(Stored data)

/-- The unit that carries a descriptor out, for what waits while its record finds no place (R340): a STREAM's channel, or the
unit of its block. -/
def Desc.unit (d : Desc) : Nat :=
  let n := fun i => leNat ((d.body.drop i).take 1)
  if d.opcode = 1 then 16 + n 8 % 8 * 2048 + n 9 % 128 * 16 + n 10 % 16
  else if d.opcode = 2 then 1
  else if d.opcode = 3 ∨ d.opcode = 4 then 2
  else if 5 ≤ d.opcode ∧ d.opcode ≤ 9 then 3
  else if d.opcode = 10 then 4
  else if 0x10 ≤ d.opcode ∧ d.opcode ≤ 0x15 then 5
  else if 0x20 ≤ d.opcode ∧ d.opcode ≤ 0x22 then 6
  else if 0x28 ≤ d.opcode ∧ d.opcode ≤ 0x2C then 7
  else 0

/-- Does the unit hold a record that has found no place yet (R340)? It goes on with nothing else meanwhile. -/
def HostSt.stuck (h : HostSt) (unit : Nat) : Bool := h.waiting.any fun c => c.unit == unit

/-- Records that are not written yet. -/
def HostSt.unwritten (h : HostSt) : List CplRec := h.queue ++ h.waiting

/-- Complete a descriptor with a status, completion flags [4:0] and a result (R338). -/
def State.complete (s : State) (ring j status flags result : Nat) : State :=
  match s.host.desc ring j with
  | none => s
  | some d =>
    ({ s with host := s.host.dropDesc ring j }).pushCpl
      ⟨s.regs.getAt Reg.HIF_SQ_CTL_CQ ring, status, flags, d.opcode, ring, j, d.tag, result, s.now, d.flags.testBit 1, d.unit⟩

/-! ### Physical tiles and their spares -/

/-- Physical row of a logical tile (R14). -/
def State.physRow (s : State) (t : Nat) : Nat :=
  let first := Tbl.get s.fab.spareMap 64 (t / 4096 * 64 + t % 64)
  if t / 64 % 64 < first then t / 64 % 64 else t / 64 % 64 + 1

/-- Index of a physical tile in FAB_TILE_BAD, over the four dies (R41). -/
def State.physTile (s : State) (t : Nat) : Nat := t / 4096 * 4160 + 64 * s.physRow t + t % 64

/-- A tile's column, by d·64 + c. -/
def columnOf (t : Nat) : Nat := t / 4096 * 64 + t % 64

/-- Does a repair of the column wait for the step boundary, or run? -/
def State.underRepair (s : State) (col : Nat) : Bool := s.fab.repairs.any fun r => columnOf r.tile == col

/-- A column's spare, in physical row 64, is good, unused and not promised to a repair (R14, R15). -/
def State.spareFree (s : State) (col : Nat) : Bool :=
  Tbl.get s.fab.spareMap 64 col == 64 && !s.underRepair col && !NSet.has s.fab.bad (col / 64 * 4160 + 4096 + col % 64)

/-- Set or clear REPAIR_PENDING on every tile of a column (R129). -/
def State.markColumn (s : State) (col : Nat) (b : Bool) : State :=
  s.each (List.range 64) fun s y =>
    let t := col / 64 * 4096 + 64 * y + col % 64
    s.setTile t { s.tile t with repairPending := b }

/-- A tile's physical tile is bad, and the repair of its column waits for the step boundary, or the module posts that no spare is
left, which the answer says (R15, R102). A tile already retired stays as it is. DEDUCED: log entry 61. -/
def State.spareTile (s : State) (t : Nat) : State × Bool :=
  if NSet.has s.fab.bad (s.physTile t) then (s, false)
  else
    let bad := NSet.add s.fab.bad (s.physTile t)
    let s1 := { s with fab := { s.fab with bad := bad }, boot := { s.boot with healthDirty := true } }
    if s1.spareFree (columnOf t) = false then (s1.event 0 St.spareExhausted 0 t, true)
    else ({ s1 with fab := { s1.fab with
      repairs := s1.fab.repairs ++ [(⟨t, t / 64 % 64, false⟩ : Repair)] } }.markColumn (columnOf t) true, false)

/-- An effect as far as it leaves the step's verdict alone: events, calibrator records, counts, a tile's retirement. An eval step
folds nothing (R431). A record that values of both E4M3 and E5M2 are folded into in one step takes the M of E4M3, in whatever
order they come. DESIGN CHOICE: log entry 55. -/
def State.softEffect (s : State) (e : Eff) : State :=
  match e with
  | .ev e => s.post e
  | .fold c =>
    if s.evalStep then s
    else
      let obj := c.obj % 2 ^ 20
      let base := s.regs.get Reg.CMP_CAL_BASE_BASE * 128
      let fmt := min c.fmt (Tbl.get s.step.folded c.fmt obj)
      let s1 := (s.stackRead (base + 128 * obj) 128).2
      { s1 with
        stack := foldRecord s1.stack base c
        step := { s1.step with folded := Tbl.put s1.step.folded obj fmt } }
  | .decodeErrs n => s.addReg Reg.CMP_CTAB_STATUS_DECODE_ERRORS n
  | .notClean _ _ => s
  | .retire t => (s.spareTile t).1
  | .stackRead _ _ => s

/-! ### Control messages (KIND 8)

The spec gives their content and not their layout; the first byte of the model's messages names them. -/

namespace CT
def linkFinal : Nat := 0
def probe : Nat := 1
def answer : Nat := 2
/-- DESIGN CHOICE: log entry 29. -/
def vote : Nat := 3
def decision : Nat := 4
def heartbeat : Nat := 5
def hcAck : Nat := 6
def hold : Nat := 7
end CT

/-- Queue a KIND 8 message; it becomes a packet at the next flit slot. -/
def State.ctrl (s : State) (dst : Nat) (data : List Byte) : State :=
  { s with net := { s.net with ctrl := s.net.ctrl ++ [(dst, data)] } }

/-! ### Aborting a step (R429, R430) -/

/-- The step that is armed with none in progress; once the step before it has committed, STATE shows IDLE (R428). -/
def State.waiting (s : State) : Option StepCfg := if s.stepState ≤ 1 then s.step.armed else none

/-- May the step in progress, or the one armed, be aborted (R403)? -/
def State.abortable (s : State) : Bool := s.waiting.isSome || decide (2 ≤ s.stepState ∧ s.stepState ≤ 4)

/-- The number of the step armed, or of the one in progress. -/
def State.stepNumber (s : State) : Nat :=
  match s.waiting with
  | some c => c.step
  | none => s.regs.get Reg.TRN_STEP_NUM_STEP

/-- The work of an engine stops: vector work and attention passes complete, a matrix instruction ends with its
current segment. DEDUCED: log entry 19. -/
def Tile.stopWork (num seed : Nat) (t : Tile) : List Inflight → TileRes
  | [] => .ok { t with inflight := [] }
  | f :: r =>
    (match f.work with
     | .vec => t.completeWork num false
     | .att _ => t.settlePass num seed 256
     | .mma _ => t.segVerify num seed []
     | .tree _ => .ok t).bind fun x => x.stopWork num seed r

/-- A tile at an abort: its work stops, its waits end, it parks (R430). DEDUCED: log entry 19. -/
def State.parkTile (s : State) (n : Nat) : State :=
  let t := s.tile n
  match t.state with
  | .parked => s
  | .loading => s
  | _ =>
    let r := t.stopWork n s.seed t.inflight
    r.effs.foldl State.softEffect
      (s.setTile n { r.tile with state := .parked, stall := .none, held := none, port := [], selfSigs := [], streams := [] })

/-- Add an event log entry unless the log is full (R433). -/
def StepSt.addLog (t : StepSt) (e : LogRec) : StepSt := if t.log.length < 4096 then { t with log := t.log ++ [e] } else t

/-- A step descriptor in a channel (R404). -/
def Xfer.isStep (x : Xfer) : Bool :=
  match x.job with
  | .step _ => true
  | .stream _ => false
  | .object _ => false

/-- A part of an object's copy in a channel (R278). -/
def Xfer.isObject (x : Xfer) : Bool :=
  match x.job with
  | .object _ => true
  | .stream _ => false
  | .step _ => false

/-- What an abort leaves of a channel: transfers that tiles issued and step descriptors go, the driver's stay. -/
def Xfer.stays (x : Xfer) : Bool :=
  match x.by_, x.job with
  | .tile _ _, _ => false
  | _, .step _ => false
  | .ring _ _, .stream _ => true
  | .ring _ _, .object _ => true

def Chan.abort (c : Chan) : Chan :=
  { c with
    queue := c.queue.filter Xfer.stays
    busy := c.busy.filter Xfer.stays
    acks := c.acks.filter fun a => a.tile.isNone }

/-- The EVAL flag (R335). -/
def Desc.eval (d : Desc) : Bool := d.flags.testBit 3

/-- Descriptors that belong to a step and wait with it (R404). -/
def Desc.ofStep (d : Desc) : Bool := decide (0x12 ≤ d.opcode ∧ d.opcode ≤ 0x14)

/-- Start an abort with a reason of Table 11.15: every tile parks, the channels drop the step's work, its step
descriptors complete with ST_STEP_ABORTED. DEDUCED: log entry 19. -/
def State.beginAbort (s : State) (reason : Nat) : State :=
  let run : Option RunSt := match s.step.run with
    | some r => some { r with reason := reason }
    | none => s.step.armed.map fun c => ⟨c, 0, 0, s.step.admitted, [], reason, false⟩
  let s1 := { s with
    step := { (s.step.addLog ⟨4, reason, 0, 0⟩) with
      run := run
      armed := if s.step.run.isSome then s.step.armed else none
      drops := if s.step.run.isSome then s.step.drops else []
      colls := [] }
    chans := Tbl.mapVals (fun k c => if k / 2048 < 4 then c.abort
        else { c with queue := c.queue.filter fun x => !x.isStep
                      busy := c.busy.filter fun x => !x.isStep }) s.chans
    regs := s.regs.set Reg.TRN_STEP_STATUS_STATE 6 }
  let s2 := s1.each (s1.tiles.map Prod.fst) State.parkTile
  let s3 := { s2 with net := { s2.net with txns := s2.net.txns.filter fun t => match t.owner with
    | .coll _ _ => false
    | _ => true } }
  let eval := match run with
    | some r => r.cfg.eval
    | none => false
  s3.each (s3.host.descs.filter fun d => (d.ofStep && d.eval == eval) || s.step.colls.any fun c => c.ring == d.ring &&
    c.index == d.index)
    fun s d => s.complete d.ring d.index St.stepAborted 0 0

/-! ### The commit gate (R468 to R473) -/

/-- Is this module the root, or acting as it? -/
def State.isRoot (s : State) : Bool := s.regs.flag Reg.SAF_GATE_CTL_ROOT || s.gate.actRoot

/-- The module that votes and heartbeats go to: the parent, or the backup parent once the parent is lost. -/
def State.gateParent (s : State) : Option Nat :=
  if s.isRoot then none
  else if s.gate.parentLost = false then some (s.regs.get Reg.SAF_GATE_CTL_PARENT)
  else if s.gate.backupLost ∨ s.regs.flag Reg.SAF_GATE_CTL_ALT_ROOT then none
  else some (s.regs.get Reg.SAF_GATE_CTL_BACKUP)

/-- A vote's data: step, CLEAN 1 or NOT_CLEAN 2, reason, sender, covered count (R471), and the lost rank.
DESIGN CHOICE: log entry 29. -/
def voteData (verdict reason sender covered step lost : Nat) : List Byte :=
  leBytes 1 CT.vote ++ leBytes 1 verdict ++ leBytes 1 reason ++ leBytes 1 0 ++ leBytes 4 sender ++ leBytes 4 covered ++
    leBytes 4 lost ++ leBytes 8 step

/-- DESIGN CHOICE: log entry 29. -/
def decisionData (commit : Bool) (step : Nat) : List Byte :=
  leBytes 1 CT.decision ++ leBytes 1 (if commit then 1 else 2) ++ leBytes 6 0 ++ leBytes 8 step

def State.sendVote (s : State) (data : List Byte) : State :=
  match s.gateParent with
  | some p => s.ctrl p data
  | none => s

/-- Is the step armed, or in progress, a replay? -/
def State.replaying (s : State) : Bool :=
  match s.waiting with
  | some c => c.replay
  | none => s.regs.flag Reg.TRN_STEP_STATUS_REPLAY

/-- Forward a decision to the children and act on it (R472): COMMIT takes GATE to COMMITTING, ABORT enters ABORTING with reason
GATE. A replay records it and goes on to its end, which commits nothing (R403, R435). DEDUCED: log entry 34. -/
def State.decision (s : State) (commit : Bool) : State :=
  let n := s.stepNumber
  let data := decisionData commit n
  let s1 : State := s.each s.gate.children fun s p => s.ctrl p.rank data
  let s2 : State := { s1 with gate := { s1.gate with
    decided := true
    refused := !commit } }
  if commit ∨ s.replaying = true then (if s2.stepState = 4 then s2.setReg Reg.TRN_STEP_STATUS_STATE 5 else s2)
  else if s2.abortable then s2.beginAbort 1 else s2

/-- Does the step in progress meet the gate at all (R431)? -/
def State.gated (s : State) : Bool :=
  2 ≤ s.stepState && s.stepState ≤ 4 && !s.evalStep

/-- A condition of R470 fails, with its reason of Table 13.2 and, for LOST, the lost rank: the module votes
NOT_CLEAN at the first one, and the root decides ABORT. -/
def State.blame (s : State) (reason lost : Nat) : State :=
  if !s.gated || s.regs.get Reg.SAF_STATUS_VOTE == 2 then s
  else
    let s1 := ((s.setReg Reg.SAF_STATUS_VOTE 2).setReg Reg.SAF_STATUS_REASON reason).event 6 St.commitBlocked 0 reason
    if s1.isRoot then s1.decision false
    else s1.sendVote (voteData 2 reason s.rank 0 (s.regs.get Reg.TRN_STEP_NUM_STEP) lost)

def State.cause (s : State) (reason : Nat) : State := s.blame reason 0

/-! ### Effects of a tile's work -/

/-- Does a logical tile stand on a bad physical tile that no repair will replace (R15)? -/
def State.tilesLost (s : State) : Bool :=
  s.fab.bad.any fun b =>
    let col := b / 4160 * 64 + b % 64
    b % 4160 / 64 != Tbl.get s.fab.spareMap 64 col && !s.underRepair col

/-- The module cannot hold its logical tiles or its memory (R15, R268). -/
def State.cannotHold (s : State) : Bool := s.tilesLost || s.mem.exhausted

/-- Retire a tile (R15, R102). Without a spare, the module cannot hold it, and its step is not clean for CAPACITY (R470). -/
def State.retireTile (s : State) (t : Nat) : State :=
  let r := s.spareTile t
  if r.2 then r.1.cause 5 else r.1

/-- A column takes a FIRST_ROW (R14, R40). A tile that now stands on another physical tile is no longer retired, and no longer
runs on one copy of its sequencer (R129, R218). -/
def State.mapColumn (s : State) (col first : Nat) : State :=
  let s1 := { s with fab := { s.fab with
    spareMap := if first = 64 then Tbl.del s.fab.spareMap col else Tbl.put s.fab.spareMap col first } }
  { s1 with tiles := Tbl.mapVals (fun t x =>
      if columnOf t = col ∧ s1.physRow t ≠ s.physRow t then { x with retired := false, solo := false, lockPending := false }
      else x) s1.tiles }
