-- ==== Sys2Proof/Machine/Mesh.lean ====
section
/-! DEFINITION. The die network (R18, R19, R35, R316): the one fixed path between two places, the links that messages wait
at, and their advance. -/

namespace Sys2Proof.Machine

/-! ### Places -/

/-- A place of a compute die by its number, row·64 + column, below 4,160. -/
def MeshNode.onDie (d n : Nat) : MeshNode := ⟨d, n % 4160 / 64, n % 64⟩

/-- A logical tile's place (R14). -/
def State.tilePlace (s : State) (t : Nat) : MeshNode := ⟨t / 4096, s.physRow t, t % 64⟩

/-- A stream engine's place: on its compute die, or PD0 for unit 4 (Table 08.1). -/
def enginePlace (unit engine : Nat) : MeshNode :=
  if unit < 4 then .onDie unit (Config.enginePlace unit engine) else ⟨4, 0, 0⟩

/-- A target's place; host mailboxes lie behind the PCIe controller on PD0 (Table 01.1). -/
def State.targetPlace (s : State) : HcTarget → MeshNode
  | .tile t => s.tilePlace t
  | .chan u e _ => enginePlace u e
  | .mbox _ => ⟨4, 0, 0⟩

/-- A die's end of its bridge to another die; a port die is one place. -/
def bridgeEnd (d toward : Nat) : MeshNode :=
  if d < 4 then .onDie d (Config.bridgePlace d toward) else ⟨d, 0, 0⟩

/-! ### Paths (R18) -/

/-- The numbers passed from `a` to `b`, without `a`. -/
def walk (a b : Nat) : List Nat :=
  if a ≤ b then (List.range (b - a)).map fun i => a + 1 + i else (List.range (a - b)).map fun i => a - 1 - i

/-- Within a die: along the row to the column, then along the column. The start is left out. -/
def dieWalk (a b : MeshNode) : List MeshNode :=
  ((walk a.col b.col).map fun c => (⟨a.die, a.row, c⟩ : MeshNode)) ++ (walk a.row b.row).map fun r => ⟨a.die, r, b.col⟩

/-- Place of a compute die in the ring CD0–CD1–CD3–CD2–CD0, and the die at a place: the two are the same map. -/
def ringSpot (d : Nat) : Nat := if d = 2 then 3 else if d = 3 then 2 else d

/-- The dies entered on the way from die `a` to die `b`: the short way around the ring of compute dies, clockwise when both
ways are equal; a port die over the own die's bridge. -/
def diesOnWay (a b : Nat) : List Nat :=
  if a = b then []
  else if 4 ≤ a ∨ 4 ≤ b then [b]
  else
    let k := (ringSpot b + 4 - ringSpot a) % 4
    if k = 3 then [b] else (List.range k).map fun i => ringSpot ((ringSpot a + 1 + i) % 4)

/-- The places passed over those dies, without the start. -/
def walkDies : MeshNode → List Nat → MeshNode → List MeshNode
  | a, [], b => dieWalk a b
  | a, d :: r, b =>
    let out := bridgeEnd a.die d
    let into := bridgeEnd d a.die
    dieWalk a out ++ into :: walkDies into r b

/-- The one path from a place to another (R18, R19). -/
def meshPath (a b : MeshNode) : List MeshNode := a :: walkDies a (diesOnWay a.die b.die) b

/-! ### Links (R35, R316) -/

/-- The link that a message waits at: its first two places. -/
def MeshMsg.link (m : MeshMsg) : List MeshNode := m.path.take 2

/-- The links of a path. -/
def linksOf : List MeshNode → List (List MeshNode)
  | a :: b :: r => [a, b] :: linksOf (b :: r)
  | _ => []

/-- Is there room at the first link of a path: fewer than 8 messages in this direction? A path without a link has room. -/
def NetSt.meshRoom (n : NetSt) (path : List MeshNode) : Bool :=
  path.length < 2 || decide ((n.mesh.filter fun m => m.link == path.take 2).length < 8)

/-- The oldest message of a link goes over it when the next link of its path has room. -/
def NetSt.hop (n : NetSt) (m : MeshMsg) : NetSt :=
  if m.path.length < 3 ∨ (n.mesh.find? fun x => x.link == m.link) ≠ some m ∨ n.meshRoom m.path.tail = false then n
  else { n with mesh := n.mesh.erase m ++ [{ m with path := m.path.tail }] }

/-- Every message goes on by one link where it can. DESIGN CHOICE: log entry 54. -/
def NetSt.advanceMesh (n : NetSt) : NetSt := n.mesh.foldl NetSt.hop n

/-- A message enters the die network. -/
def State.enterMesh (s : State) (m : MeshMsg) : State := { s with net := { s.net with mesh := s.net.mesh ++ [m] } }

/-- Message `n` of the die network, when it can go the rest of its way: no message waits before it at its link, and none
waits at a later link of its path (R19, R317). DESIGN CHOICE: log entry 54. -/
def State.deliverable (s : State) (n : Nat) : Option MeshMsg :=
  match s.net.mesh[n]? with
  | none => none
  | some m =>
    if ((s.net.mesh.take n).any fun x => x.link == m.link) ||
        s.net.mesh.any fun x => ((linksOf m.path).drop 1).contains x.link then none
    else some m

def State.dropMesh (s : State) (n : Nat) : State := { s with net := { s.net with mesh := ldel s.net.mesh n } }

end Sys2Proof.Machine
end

What you have to do:
All that belongs in your answer is the stretch of entries above from the line with "def diesOnWay (a" through the line with "def State.enterMesh (s", printed exactly.

Written answer:
def diesOnWay (a b : Nat) : List Nat :=
  if a = b then []
  else if 4 ≤ a ∨ 4 ≤ b then [b]
  else
    let k := (ringSpot b + 4 - ringSpot a) % 4
    if k = 3 then [b] else (List.range k).map fun i => ringSpot ((ringSpot a + 1 + i) % 4)

/-- The places passed over those dies, without the start. -/
def walkDies : MeshNode → List Nat → MeshNode → List MeshNode
  | a, [], b => dieWalk a b
  | a, d :: r, b =>
    let out := bridgeEnd a.die d
    let into := bridgeEnd d a.die
    dieWalk a out ++ into :: walkDies into r b

/-- The one path from a place to another (R18, R19). -/
def meshPath (a b : MeshNode) : List MeshNode := a :: walkDies a (diesOnWay a.die b.die) b

/-! ### Links (R35, R316) -/

/-- The link that a message waits at: its first two places. -/
def MeshMsg.link (m : MeshMsg) : List MeshNode := m.path.take 2

/-- The links of a path. -/
def linksOf : List MeshNode → List (List MeshNode)
  | a :: b :: r => [a, b] :: linksOf (b :: r)
  | _ => []

/-- Is there room at the first link of a path: fewer than 8 messages in this direction? A path without a link has room. -/
def NetSt.meshRoom (n : NetSt) (path : List MeshNode) : Bool :=
  path.length < 2 || decide ((n.mesh.filter fun m => m.link == path.take 2).length < 8)

/-- The oldest message of a link goes over it when the next link of its path has room. -/
def NetSt.hop (n : NetSt) (m : MeshMsg) : NetSt :=
  if m.path.length < 3 ∨ (n.mesh.find? fun x => x.link == m.link) ≠ some m ∨ n.meshRoom m.path.tail = false then n
  else { n with mesh := n.mesh.erase m ++ [{ m with path := m.path.tail }] }

/-- Every message goes on by one link where it can. DESIGN CHOICE: log entry 54. -/
def NetSt.advanceMesh (n : NetSt) : NetSt := n.mesh.foldl NetSt.hop n

/-- A message enters the die network. -/
def State.enterMesh (s : State) (m : MeshMsg) : State := { s with net := { s.net with mesh := s.net.mesh ++ [m] } }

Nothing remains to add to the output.